▶ **EXERCISE AIM**:
Keep only the lines of the listing that include the word "regs", and copy them.

■ ■ ■ ■ ■

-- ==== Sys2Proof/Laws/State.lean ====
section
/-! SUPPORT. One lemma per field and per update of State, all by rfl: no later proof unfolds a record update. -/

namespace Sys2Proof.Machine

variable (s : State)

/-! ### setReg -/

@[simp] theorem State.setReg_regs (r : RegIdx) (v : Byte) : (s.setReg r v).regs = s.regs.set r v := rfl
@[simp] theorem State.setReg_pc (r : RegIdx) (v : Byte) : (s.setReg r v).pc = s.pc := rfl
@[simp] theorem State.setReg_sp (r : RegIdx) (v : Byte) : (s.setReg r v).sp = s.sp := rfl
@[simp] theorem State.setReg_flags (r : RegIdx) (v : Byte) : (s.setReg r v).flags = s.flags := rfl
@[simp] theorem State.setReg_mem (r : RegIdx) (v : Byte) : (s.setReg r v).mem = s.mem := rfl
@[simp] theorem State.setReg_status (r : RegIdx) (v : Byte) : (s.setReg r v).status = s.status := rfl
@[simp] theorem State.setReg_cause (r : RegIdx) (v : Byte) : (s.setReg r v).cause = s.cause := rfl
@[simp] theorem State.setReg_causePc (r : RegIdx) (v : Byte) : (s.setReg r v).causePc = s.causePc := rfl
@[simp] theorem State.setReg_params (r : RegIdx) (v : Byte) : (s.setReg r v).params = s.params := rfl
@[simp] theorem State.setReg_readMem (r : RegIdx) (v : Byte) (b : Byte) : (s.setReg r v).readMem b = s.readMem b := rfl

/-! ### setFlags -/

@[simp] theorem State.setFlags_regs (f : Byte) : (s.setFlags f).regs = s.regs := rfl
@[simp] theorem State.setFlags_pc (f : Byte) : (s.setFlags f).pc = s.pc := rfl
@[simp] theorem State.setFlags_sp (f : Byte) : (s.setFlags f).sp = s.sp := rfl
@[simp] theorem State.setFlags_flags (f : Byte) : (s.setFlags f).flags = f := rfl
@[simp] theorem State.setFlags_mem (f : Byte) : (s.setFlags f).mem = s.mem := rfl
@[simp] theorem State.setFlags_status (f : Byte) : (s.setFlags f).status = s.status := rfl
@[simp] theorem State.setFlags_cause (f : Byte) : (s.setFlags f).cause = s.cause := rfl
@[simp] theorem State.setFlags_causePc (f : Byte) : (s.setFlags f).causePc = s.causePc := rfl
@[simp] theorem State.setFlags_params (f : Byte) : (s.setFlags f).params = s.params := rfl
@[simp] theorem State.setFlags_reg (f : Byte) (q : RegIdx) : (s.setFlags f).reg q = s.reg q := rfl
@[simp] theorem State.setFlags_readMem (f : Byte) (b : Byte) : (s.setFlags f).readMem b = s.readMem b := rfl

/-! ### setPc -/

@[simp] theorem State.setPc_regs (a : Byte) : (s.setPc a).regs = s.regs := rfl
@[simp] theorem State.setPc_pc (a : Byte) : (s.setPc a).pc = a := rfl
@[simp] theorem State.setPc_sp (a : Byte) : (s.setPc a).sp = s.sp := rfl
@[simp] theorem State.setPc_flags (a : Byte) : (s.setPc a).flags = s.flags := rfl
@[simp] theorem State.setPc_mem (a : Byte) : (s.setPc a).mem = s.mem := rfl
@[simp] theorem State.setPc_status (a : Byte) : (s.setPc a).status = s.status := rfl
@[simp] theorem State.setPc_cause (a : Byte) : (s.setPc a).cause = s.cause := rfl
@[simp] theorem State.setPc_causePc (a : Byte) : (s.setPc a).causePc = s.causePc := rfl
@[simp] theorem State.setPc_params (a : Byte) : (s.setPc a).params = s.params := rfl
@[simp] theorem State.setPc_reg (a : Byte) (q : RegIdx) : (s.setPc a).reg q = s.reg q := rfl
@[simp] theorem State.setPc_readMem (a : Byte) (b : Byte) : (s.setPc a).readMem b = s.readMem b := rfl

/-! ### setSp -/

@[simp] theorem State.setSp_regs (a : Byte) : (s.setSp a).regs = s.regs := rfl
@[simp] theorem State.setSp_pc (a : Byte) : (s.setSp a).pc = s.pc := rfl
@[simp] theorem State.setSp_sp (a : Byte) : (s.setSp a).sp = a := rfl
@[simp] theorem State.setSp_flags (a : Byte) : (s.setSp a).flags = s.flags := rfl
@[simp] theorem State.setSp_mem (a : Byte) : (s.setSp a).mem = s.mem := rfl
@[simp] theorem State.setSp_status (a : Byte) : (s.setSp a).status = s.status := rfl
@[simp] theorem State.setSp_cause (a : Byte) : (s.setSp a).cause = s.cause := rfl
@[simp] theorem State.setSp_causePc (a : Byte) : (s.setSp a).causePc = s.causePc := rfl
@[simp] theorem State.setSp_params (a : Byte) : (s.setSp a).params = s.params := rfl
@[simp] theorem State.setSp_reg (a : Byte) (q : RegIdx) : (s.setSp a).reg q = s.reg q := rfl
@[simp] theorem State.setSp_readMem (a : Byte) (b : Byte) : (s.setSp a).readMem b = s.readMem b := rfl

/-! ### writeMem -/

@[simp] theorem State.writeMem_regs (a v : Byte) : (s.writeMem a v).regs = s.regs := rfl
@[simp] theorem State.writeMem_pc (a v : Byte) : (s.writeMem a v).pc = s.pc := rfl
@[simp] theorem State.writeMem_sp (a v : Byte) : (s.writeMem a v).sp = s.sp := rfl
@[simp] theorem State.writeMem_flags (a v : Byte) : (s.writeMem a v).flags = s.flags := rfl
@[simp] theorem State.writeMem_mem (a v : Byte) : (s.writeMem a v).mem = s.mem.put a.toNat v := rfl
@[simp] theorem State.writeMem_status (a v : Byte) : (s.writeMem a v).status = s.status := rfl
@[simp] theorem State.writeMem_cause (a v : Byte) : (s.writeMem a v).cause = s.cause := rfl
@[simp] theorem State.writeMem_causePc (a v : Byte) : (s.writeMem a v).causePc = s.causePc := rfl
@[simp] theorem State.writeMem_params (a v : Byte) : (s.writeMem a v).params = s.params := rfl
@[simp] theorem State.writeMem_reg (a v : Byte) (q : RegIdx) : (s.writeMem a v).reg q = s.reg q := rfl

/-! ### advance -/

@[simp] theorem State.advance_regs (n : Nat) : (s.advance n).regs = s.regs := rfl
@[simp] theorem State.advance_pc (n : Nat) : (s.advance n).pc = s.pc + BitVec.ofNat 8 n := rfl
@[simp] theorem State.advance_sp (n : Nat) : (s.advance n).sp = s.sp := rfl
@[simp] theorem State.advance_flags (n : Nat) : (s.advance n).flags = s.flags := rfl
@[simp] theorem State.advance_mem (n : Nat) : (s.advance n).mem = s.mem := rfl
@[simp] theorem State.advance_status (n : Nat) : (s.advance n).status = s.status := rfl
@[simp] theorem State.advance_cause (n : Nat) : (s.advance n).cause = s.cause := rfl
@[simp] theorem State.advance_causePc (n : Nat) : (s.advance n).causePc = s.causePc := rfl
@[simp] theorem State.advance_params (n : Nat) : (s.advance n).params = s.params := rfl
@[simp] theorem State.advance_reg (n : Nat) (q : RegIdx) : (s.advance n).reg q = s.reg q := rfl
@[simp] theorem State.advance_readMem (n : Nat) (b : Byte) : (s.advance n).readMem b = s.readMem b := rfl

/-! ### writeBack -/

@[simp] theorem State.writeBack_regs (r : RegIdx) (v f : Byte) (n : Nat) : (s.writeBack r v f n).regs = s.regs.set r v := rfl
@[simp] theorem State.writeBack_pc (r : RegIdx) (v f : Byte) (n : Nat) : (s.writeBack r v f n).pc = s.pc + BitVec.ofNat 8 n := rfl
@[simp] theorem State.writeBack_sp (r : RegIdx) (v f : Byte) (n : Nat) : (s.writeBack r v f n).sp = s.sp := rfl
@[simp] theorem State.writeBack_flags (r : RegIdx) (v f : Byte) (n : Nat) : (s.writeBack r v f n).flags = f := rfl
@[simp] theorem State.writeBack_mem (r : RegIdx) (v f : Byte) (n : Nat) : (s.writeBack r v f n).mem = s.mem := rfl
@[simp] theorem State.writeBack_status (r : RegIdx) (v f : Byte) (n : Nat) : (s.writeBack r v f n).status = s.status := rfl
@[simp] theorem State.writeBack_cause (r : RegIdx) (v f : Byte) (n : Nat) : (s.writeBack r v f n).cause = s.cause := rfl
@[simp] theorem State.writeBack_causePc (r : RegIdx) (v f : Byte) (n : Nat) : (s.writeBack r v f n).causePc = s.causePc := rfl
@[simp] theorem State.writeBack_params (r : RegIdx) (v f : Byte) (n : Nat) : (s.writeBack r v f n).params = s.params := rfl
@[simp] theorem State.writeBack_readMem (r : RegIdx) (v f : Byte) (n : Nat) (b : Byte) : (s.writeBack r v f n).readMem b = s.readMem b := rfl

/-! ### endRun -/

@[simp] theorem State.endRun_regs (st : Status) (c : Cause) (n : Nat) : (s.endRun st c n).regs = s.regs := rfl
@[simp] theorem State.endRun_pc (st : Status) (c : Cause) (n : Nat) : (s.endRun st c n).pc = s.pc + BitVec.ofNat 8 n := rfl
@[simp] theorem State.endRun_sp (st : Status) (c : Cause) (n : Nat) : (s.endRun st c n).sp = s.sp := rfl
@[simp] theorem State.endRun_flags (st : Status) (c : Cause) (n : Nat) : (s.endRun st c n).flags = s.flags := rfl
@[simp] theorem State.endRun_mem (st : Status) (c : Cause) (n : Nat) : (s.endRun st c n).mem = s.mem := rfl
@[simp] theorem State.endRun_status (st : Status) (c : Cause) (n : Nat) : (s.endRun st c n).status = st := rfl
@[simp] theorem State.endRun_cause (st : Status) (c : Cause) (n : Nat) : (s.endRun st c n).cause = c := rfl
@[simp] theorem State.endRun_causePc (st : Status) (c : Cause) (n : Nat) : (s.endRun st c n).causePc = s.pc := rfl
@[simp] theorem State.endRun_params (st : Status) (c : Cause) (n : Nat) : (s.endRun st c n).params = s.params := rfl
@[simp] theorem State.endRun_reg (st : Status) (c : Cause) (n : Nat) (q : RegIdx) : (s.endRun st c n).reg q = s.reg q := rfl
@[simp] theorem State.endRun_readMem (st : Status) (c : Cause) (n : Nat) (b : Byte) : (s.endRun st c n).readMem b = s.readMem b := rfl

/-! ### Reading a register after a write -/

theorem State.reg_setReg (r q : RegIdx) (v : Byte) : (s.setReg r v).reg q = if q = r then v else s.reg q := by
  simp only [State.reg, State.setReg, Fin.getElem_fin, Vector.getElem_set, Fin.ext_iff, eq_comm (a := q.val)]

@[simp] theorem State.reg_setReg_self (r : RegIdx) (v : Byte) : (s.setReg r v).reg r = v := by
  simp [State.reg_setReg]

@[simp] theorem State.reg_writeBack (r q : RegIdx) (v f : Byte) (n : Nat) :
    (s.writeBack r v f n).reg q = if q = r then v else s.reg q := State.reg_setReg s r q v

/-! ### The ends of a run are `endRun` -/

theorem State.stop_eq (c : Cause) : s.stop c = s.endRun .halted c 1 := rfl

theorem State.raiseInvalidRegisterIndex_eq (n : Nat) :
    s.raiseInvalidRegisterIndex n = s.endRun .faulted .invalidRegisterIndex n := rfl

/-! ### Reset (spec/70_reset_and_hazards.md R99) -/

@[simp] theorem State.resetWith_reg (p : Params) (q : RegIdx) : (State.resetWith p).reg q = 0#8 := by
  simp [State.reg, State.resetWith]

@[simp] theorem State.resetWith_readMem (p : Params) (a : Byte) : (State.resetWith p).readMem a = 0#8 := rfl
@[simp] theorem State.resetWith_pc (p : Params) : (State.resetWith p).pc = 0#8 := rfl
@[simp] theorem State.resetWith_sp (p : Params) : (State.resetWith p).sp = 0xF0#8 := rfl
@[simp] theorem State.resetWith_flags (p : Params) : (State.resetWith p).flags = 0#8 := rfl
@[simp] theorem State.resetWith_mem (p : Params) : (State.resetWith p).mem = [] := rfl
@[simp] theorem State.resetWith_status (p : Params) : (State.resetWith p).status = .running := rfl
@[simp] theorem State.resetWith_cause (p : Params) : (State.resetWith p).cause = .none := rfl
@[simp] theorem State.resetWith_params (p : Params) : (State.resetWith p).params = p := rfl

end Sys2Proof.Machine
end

■ ■ ■ ■ ■

▶ **ANSWER SECTION**:
@[simp] theorem State.setReg_regs (r : RegIdx) (v : Byte) : (s.setReg r v).regs = s.regs.set r v := rfl
@[simp] theorem State.setFlags_regs (f : Byte) : (s.setFlags f).regs = s.regs := rfl
@[simp] theorem State.setPc_regs (a : Byte) : (s.setPc a).regs = s.regs := rfl
@[simp] theorem State.setSp_regs (a : Byte) : (s.setSp a).regs = s.regs := rfl
@[simp] theorem State.writeMem_regs (a v : Byte) : (s.writeMem a v).regs = s.regs := rfl
@[simp] theorem State.advance_regs (n : Nat) : (s.advance n).regs = s.regs := rfl
@[simp] theorem State.writeBack_regs (r : RegIdx) (v f : Byte) (n : Nat) : (s.writeBack r v f n).regs = s.regs.set r v := rfl
@[simp] theorem State.endRun_regs (st : Status) (c : Cause) (n : Nat) : (s.endRun st c n).regs = s.regs := rfl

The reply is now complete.